1章まで。
スチームパンクとのことで拝読しましたが、思ってたんと違うと言うのが個人的な感想でした。
まず主人公。彼はアイカメラを持ち、マイクで発声し、内燃機関を持ち、特殊な燃料を燃やした電気で動く、どちらかといえばサイバーパンクとかディーゼルパンクに近しい世界観の持ち主です。古い世界観に取り残されたオーバーテクノロジー、個人的な性癖としては好きな部類ですが、純粋にスチームパンクが読みたい方には受け付けがたいかもしれません。歯車使ってるくせに殴られて歯車出てこんのかいって何度か思いました。

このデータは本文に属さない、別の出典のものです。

-- ==== Sys2Proof/Laws/RootStep.lean ====
section
/-! SUPPORT. Which steps leave the boot record, the part and PCAP alone: every row but the six of the platform that set them. -/

namespace Sys2Proof.Machine

/-- The rows that set the boot record or PCAP (26_platform R371 to R373, R376). -/
def setsRoot : Instr → Bool
  | .reset => true
  | .coldReset => true
  | .bootStage _ _ => true
  | .rollbackRaise _ => true
  | .pcapWrite _ => true
  | .bar0RegisterWrite _ _ => true
  | _ => false
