-- ==== Sys2Proof/Laws/Decode.lean ====
section
/-! SUPPORT. The decoder gives only instructions that have words: an event row is never decoded (04_encoding R48 to R70). -/

namespace Sys2Proof

/-- A decoding that is an instruction with words, or none. -/
def Decoded.HasWord : Decoded → Prop
  | .ok i => (encode i).isSome = true
  | _ => True

theorem hasWord_row (z : Bool) (i : Instr) (h : (encode i).isSome = true) : (rowOf z i).HasWord := by
  unfold rowOf; cases z
  · exact trivial
  · exact h

theorem hasWord_ite (c : Prop) [Decidable c] (a b : Decoded) (ha : a.HasWord) (hb : b.HasWord) : (if c then a else b).HasWord := by
  split <;> assumption

theorem decodeSys_hasWord (w : Nat) : (decodeSys w).HasWord := by
  unfold decodeSys
  have hx : fld w 0 5 < 32 := Nat.mod_lt _ (by decide)
  generalize fld w 0 5 = x at *
  interval_cases x
  · exact trivial
  · exact hasWord_row _ _ rfl
  · exact hasWord_row _ _ rfl
  · exact hasWord_row _ _ rfl
  · exact hasWord_row _ _ rfl
  · exact hasWord_row _ _ rfl
  · exact hasWord_row _ _ rfl
  · exact hasWord_row _ _ rfl
  · exact hasWord_row _ _ rfl
  · exact hasWord_row _ _ rfl
  · exact hasWord_row _ _ rfl
  · exact hasWord_row _ _ rfl
  · exact hasWord_row _ _ rfl
  · exact hasWord_row _ _ rfl
  · exact hasWord_row _ _ rfl
  · exact hasWord_row _ _ rfl
  · exact hasWord_row _ _ rfl
  · exact trivial
  · exact trivial
  · exact trivial
  · exact trivial
  · exact trivial
  · exact trivial
  · exact trivial
  · exact trivial
  · exact trivial
  · exact trivial
  · exact trivial
  · exact trivial
  · exact trivial
  · exact trivial
  · exact trivial

theorem decodeC_hasWord (w : Nat) : (decodeC w).HasWord := by
  unfold decodeC
  have hx : fld w 22 7 < 128 := Nat.mod_lt _ (by decide)
  generalize fld w 22 7 = x at *
  interval_cases x
  · exact trivial
  · exact hasWord_row _ _ rfl
  · exact hasWord_row _ _ rfl
  · exact hasWord_row _ _ rfl
  · exact hasWord_row _ _ rfl
  · exact hasWord_row _ _ rfl
  · exact hasWord_row _ _ rfl
  · exact hasWord_row _ _ rfl
  · exact hasWord_row _ _ rfl
  · exact hasWord_row _ _ rfl
  · exact hasWord_row _ _ rfl
  · exact hasWord_row _ _ rfl
  · exact hasWord_row _ _ rfl
  · exact hasWord_row _ _ rfl
  · exact hasWord_row _ _ rfl
  · exact hasWord_row _ _ rfl
  · exact hasWord_row _ _ rfl
  · exact hasWord_row _ _ rfl
  · exact hasWord_row _ _ rfl
  · exact hasWord_row _ _ rfl
  · exact hasWord_row _ _ rfl
  · exact hasWord_row _ _ rfl
  · exact hasWord_row _ _ rfl
  · exact rfl
  · exact hasWord_row _ _ rfl
  · exact rfl
  · exact rfl
  · exact rfl
  · exact rfl
  · exact hasWord_row _ _ rfl
  · exact hasWord_row _ _ rfl
  · exact hasWord_row _ _ rfl
  · exact rfl
  · exact rfl
  · exact rfl
  · exact hasWord_row _ _ rfl
  · exact hasWord_row _ _ rfl
  · exact hasWord_row _ _ rfl
  · exact rfl
  · exact hasWord_row _ _ rfl
  · exact hasWord_row _ _ rfl
  · exact hasWord_row _ _ rfl
  · exact hasWord_row _ _ rfl
  · exact hasWord_row _ _ rfl
  · exact hasWord_row _ _ rfl
  · exact hasWord_row _ _ rfl
  · exact trivial
  · exact trivial
  · exact rfl
  · exact rfl
  · exact rfl
  · exact rfl
  · exact rfl
  · exact rfl
  · exact rfl
  · exact rfl
  · exact rfl
  · exact rfl
  · exact rfl
  · exact rfl
  · exact rfl
  · exact rfl
  · exact hasWord_row _ _ rfl
  · exact hasWord_row _ _ rfl
  · exact hasWord_row _ _ rfl
  · exact hasWord_row _ _ rfl
  · exact hasWord_row _ _ rfl
  · exact hasWord_row _ _ rfl
  · exact rfl
  · exact rfl
  · exact hasWord_row _ _ rfl
  · exact hasWord_row _ _ rfl
  · exact hasWord_row _ _ rfl
  · exact hasWord_row _ _ rfl
  · exact hasWord_row _ _ rfl
  · exact hasWord_row _ _ rfl
  · exact hasWord_row _ _ rfl
  · exact hasWord_row _ _ rfl
  · exact hasWord_row _ _ rfl
  · exact hasWord_row _ _ rfl
  · exact hasWord_row _ _ rfl
  · exact hasWord_row _ _ rfl
  · exact hasWord_row _ _ rfl
  · exact hasWord_row _ _ rfl
  · exact hasWord_row _ _ rfl
  · exact hasWord_row _ _ rfl
  · exact hasWord_row _ _ rfl
  · exact hasWord_row _ _ rfl
  · exact hasWord_row _ _ rfl
  · exact hasWord_row _ _ rfl
  · exact hasWord_row _ _ rfl
  · exact hasWord_row _ _ rfl
  · exact hasWord_row _ _ rfl
  · exact hasWord_ite _ _ _ trivial (hasWord_row _ _ rfl)
  · exact hasWord_row _ _ rfl
  · exact hasWord_row _ _ rfl
  · exact hasWord_row _ _ rfl
  · exact hasWord_row _ _ rfl
  · exact hasWord_row _ _ rfl
  · exact hasWord_row _ _ rfl
  · exact hasWord_row _ _ rfl
  · exact hasWord_row _ _ rfl
  · exact hasWord_row _ _ rfl
  · exact hasWord_row _ _ rfl
  · exact hasWord_row _ _ rfl
  · exact hasWord_row _ _ rfl
  · exact hasWord_row _ _ rfl
  · exact hasWord_row _ _ rfl
  · exact hasWord_row _ _ rfl
  · exact hasWord_row _ _ rfl
  · exact hasWord_row _ _ rfl
  · exact hasWord_row _ _ rfl
  · exact hasWord_row _ _ rfl
  · exact hasWord_row _ _ rfl
  · exact hasWord_row _ _ rfl
  · exact hasWord_row _ _ rfl
  · exact hasWord_row _ _ rfl
  · exact hasWord_row _ _ rfl
  · exact hasWord_row _ _ rfl
  · exact hasWord_row _ _ rfl
  · exact trivial
  · exact trivial
  · exact trivial
  · exact trivial
  · exact trivial
  · exact trivial
  · exact trivial
  · exact decodeSys_hasWord w
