-- ==== Sys2Proof/Laws/PerInstr.lean ====
section
/-! SUPPORT. The family Encodes: what the encoder gives for each instruction. -/

namespace Sys2Proof

/-- A packed number fits its pieces. -/
theorem foldl_pack_lt (l : List (Nat × Nat)) (h : ∀ p ∈ l, p.2 < 2 ^ p.1) (a n : Nat) (ha : a < 2 ^ n) :
    l.foldl (fun a p => a * 2 ^ p.1 + p.2) a < 2 ^ (n + (l.map (·.1)).sum) := by
  induction l generalizing a n with
  | nil => simpa using ha
  | cons p r ih =>
    have hp := h p (.head _)
    have hb : a * 2 ^ p.1 + p.2 < 2 ^ (n + p.1) := by
      rw [Nat.pow_add]
      nlinarith [Nat.mul_le_mul_right (2 ^ p.1) (Nat.succ_le_of_lt ha)]
    have := ih (fun q hq => h q (.tail _ hq)) _ _ hb
    simpa [Nat.add_assoc] using this

/-- Each piece fits its width. -/
def Fits : List (Nat × Nat) → Prop
  | [] => True
  | p :: r => p.2 < 2 ^ p.1 ∧ Fits r

theorem fits_mem (l : List (Nat × Nat)) (h : Fits l) : ∀ p ∈ l, p.2 < 2 ^ p.1 := by
  induction l with
  | nil => exact fun _ hp => nomatch hp
  | cons q r ih => exact fun p hp => (List.mem_cons.1 hp).elim (fun e => e ▸ h.1) (ih h.2 p)

/-- An item of pieces is below the power of its width. -/
theorem pack_lt (l : List (Nat × Nat)) (n : Nat) (h : Fits l) (hn : (l.map (·.1)).sum = n) : pack l < 2 ^ n := by
  have := foldl_pack_lt l (fits_mem l h) 0 0 (by decide)
  simpa [hn, pack] using this

namespace Laws.Encodes

/-- A well-formed instruction has an item of one or two parcels (04_encoding R49), and its number fits them. -/
def Statement (i : Instr) : Prop :=
  i.wellFormed = true → ∃ n w, encode i = some (n, w) ∧ (n = 16 ∨ n = 32) ∧ w < 2 ^ n
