/-- R319: after the return the group has left the barrier. -/
theorem State.barReturn_left (s : State) (bar setter : Nat) (closed : Bool) : ∀ j ∈ (s.barReturn bar setter closed).me.work.joined, j.bar ≠ bar := by
  have hleave : ∀ j ∈ ((s.waitRecord 2 setter bar).onMe (·.leave bar)).me.work.joined, j.bar ≠ bar := by
    intro j hj
    have hj' := (List.mem_filter.1 hj).2
    simpa using hj'
  have hmap : ((s.barReturn bar setter closed).me.work.joined).map (·.bar) =
      (((s.waitRecord 2 setter bar).onMe (·.leave bar)).me.work.joined).map (·.bar) := by
    unfold State.barReturn
    dsimp only
    split
    · exact (State.closeInterval_undisturbed _).joined
    · rfl
  intro j hj hbar
  have hin : bar ∈ (((s.waitRecord 2 setter bar).onMe (·.leave bar)).me.work.joined).map (·.bar) :=
    hmap ▸ List.mem_map.2 ⟨j, hj, hbar⟩
  obtain ⟨k, hk, hkn⟩ := List.mem_map.1 hin
  exact hleave k hk hkn

/-- R318, R319: where a joined barrier's BARWAIT returns, what it does. -/
theorem barwait_returns {a : State} {n : BitVec 12} {p : BitVec 3} {j : Joined} {err token : Bool} (t : Nat)
    (hj : a.me.joinedTo n.toNat = some j)
    (h : if token = true then (a.bar a.me.ident.ctx n.toNat).isSome = true ∧ a.me.work.tokens ≠ 0 ∧ err = true ∧
        (j.waiting = false ∨ j.result = none)
      else j.result = some err ∧ (j.waiting = true ∨ ((a.bar a.me.ident.ctx n.toNat).isSome = true ∧ a.me.work.tokens = 0))) :
    (match a.bar a.me.ident.ctx n.toNat, a.me.joinedTo n.toNat with
      | none, none => Effect.trap causeBounds 0 0
      | some _, none => .trap causeIllegal 0 0
      | b, some j =>
        if j.waiting && j.result.isSome then
          .done ((a.barReturn n.toNat (if j.result = some true then 7 else 6) j.closed).predicate p (j.result = some true) t)
        else if b.isNone then .trap causeBounds 0 0
        else if a.me.work.tokens ≠ 0 then .done ((a.useToken.barReturn n.toNat 7 j.closed).predicate p true t)
        else
          match j.result with
          | some r => .done ((a.barReturn n.toNat (if r then 7 else 6) j.closed).predicate p r t)
          | none => .waitWith (a.onMe (·.standsAt n.toNat))) =
      .done (((if token = true then a.useToken else a).barReturn n.toNat (if err = true then 7 else 6) j.closed).predicate p err t) := by
  rw [hj]
  cases token with
  | true =>
    obtain ⟨hbar, htokens, rfl, hwait⟩ := h
    obtain ⟨b, hb⟩ := Option.isSome_iff_exists.1 hbar
    have hstands : (j.waiting && j.result.isSome) = false := by
      rcases hwait with hw | hw <;> simp [hw]
    simp [hb, hstands, htokens]
  | false =>
    obtain ⟨hres, hwait⟩ := h
    by_cases hw : j.waiting = true
    · cases a.bar a.me.ident.ctx n.toNat <;> cases err <;> simp [hres, hw]
    · obtain ⟨hbar, htokens⟩ := hwait.resolve_left hw
      obtain ⟨b, hb⟩ := Option.isSome_iff_exists.1 hbar
      simp [hb, hres, hw, htokens]

theorem barwait_holds (y : BitVec 2) (n : BitVec 12) (p : BitVec 3) (j : Joined) (err token : Bool) :
    (barwaitClaim y n p j err token).Holds (.barwait y n p) := by
  refine Claim.holds_effect_result _ _ (fun _ => rfl) rfl (fun s => show execBarwait y n p s = _ from rfl) (fun a t hpre => ?_)
    (by simp [barwaitClaim]) (by simp [barwaitClaim])
  obtain ⟨hj, hret⟩ := hpre
  refine ⟨_, barwait_returns t hj hret, ?_, fun q _ _ => State.same_refl _ q, fun s via k hk => ?_⟩
  · refine Group.SameCourse.trans ?_ (State.barReturn_course _ _ _ _)
    cases token
    · exact (Group.Undisturbed.refl _).toSameCourse
    · exact ⟨fun _ => rfl, ⟨rfl, rfl, rfl, rfl⟩, rfl⟩
  · let u := (if token = true then a.useToken else a).barReturn n.toNat (if err = true then 7 else 6) j.closed
    have hjoined : (s.closed (u.result .c (.p p) (.bit err) t 1) .c y via).me.work.joined = u.me.work.joined :=
      State.closed_result_same s u .c y via (.p p) (.bit err) t 1 .joined (by simp) (by simp)
    refine State.barReturn_left _ _ _ _ k (?_ : k ∈ u.me.work.joined)
    rw [← hjoined]
    exact hk

/-! ## Where BARWAIT stands, and where the barriers' instructions trap -/

theorem State.arrived_bar (s : State) (e : Engine) (y : BitVec 2) (ctx n : Nat) : (s.arrived e y).bar ctx n = s.bar ctx n := rfl

theorem State.arrived_ident (s : State) (e : Engine) (y : BitVec 2) : (s.arrived e y).me.ident = s.me.ident :=
  s.arrived_same e y .ident (by simp) (by simp)

theorem State.arrived_joined (s : State) (e : Engine) (y : BitVec 2) : (s.arrived e y).me.work.joined = s.me.work.joined :=
  s.arrived_same e y .joined (by simp) (by simp)

theorem State.arrived_tokens (s : State) (e : Engine) (y : BitVec 2) : (s.arrived e y).me.work.tokens = s.me.work.tokens :=
  s.arrived_same e y .tokens (by simp) (by simp)

theorem issue_waitWith {e : Engine} {y : BitVec 2} {srcs : List Reg} {s u : State} {body : State → Nat → Effect}
    (h : s.Ready e y srcs) (hb : body (s.arrived e y) (s.issueAt e y) = .waitWith u) : issue e y srcs s body = .next (u.stall e none) := by
  rw [issue, issueWith_ready _ _ _ _ _ _ h, hb]
  rfl

/-- R179: C stands in its BARWAIT. -/
theorem barwait_stands {s : State} {y : BitVec 2} {n : BitVec 12} {p : BitVec 3} (hr : s.Ready .c y [])
    (hj : ∃ j, s.me.work.joined.find? (fun j => j.bar == n.toNat) = some j ∧ j.result = none)
    (hbar : (s.bar s.me.ident.ctx n.toNat).isSome = true) (htokens : s.me.work.tokens = 0) :
    ∃ t, exec (.barwait y n p) s = .next t ∧ s.Stands y n t := by
  obtain ⟨j, hfind, hresult⟩ := hj
  obtain ⟨b, hb⟩ := Option.isSome_iff_exists.1 hbar
  have hfind' : (s.arrived .c y).me.joinedTo n.toNat = some j := by
    rw [Group.joinedTo, s.arrived_joined]
    exact hfind
  have hexec : exec (.barwait y n p) s = .next (((s.arrived .c y).onMe (·.standsAt n.toNat)).stall .c none) := by
    refine barwait_exec.trans (issue_waitWith hr ?_)
    rw [s.arrived_bar, s.arrived_ident, hb, hfind', s.arrived_tokens, htokens]
    simp [hresult]
  have heng : (((s.arrived .c y).onMe (·.standsAt n.toNat)).stall .c none).eng .c =
      { (s.arrived .c y).eng .c with waiting := some (((s.arrived .c y).eng .c).waiting.getD s.time.now), waitBuf := none } :=
    State.onEng_eng _ .c _
  rw [State.arrived_eng] at heng
  refine ⟨_, hexec, ?_⟩
  constructor
  case joined =>
    refine ((State.onEng_same _ .c _ .joined (by simp)) : _ = _).trans ?_
    show ((s.arrived .c y).me.standsAt n.toNat).work.joined = _
    rw [Group.standsAt, s.arrived_joined]
  case rest =>
    intro q hq
    simp only [List.mem_cons, List.not_mem_nil, or_false, not_or] at hq
    obtain ⟨hc, -, hjoined⟩ := hq
    refine State.same_trans _ _ _ _ ?_ (State.onEng_same _ .c _ q hc)
    have h' := (s.arrived .c y).same_refl q
    cases q with
    | joined => exact absurd rfl hjoined
    | regs => exact fun r => by cases r <;> rfl
    | _ => exact h'
  all_goals rw [heng]

theorem barwait_trap {s : State} {y : BitVec 2} {n : BitVec 12} {p : BitVec 3} (hr : s.Ready .c y [])
    (hfree : ∀ j ∈ s.me.work.joined, j.bar ≠ n.toNat) : exec (.barwait y n p) s =
      .next (s.trapAt .c (if (s.bar s.me.ident.ctx n.toNat).isSome = true then causeIllegal else causeBounds) 0 0 false) := by
  have hnone : (s.arrived .c y).me.joinedTo n.toNat = none := by
    rw [Group.joinedTo_none, s.arrived_joined]
    exact hfree
  refine barwait_exec.trans (issue_trap _ _ _ _ _ _ _ _ hr rfl ?_)
  rw [hnone, s.arrived_bar, s.arrived_ident]
  cases s.bar s.me.ident.ctx n.toNat <;> rfl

世界全体に関しても然り。まだまだ序盤であり、描写が人物の心情や動作に偏りがちなので正確には判断しかねるものの、現状脳内イメージはディストピアやポストアポカリプスの様相を呈しています。少なくとも、スチームパンクにあるはずの蒸気の熱や歯車の軋みはまだ作中から感じ取れません。装甲が割れたり配線が千切れて電気が飛び散る様はありありと浮かぶのですが。
現状、これに正規の名札を打つにはあちこち部品が足りていないし余計な部品がくっついたままの、レストア最中のスチームパンクと言った風情です。今後これがどのように組み上がって旺盛な蒸気を噴き出してくれるか、座して待っております。